A Golden Moment at Churchill Downs

By J. Keeler Johnson ("Keelerman") Twitter: @J_Keelerman

How time flies! It seems like yesterday we were hashing out the controversial outcome of the 2019 Kentucky Derby, and now here we are just two days away from the start of the Road to the 2020 Kentucky Derby.

The much-anticipated series kicks off on Saturday with the $200,000 Iroquois Stakes (gr. III) at Churchill Downs. The Road to the 2020 Kentucky Oaks will also get underway with the $200,000 Pocahontas Stakes (gr. II) for juvenile fillies.

In addition, the Iroquois and the Pocahontas offer "Win and You're In" berths to the Breeders' Cup Juvenile (gr. I) and Breeders' Cup Juvenile Fillies (gr. I), respectively, so there's a lot on the line this Saturday.

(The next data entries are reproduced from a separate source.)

theorem execPerstL_within {low : Bool} {s u : State} (h : execPerstL low s = .next u) :
    Within [.out, .pins, .regs, .boot, .rows, .journal, .groups, .host, .seam] s u :=
  Within.of_next (Within.refl.step doPerstL_within) h

theorem execPcieLinkChange_within {l : Option (BitVec 3 × BitVec 3)} {s u : State} (h : execPcieLinkChange l s = .next u) :
    Within [.out, .pins, .regs, .boot, .host] s u :=
  Within.of_next (Within.refl.step doPcieLinkChange_within) h

theorem execAerError_within {f : Fin 16} {unc : Bool} {bit : BitVec 5} {s u : State} (h : execAerError f unc bit s = .next u) :
    Within [.out, .regs, .boot, .host] s u :=
  Within.of_next (Within.refl.step doAerError_within) h

theorem execCmdTailWrite_within {f : Fin 16} {v : BitVec 64} {slots : List (List Byte)} {s u : State} (h : execCmdTailWrite f
    v slots s = .next u) :
    Within [.regs, .dorm, .host] s u := by
  refine Within.of_next ?_ h
  exact State.onService_within (Within.refl.step doCmdTailWrite_within)

theorem execQueEnWrite_within {f : Fin 16} {cpl : Bool} {en : Bool} {s u : State} (h : execQueEnWrite f cpl en s = .next u) :
    Within [.regs, .dorm] s u := by
  refine Within.of_next ?_ h
  exact State.onService_within (Within.refl.step doQueEnWrite_within)

theorem execCommandDispatch_within {s u : State} (h : execCommandDispatch s = .next u) :
    Within [.out, .regs, .boot, .dorm, .host] s u :=
  Within.of_next (Within.refl.step doCommandDispatch_within) h

theorem execNop_within {s u : State} (h : execNop s = .next u) : Within [.out, .host, .seam] s u := by
  refine Within.of_next ?_ h
  exact State.runOp_within fun _ _ _ _ => Within.refl.step coreNop_within

theorem execCapPop_within {f : Fin 16} {q : Fin 8} {size : Nat} {s u : State} (h : execCapPop f q size s = .next u) :
    Within [.out, .dorm, .host] s u := by
  refine Within.of_next ?_ h
  exact State.onService_within (Within.refl.step doCapPop_within)

theorem execEvqPop_within {f : Fin 16} {size : Nat} {s u : State} (h : execEvqPop f size s = .next u) :
    Within [.out, .dorm, .host] s u := by
  refine Within.of_next ?_ h
  exact State.onService_within (Within.refl.step doEvqPop_within)

theorem execCapqIdleExpiry_within {q : Fin 8} {s u : State} (h : execCapqIdleExpiry q s = .next u) :
    Within [.out, .regs, .boot, .host] s u :=
  Within.of_next (Within.ite (Within.refl.step State.idleNotice_within) Within.refl) h

theorem execEvqIdleExpiry_within {s u : State} (h : execEvqIdleExpiry s = .next u) :
    Within [.out, .regs, .boot, .host] s u :=
  Within.of_next (Within.ite (Within.refl.step State.idleNotice_within) Within.refl) h

theorem execIdleUsWrite_within {q : Option (Fin 8)} {v : BitVec 16} {s u : State} (h : execIdleUsWrite q v s = .next u) :
    Within [.out, .regs, .boot, .dorm, .host] s u := by
  refine Within.of_next ?_ h
  exact State.onService_within (Within.refl.step doIdleUsWrite_within)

Let's dig in and come up with a couple of plays for the feature events:

Pocahontas Stakes (gr. II)

For years, prominent Kentucky trainer Kenny McPeek has quietly been working magic in the Pocahontas Stakes. Every year since 2013, he's saddled exactly one filly in this 1 1/16-mile "Road to the Kentucky Oaks" prep race. None were favored, yet every last one finished in the trifecta, including the 2015 and 2016 winners Dothraki Queen and Daddys Lil Darling.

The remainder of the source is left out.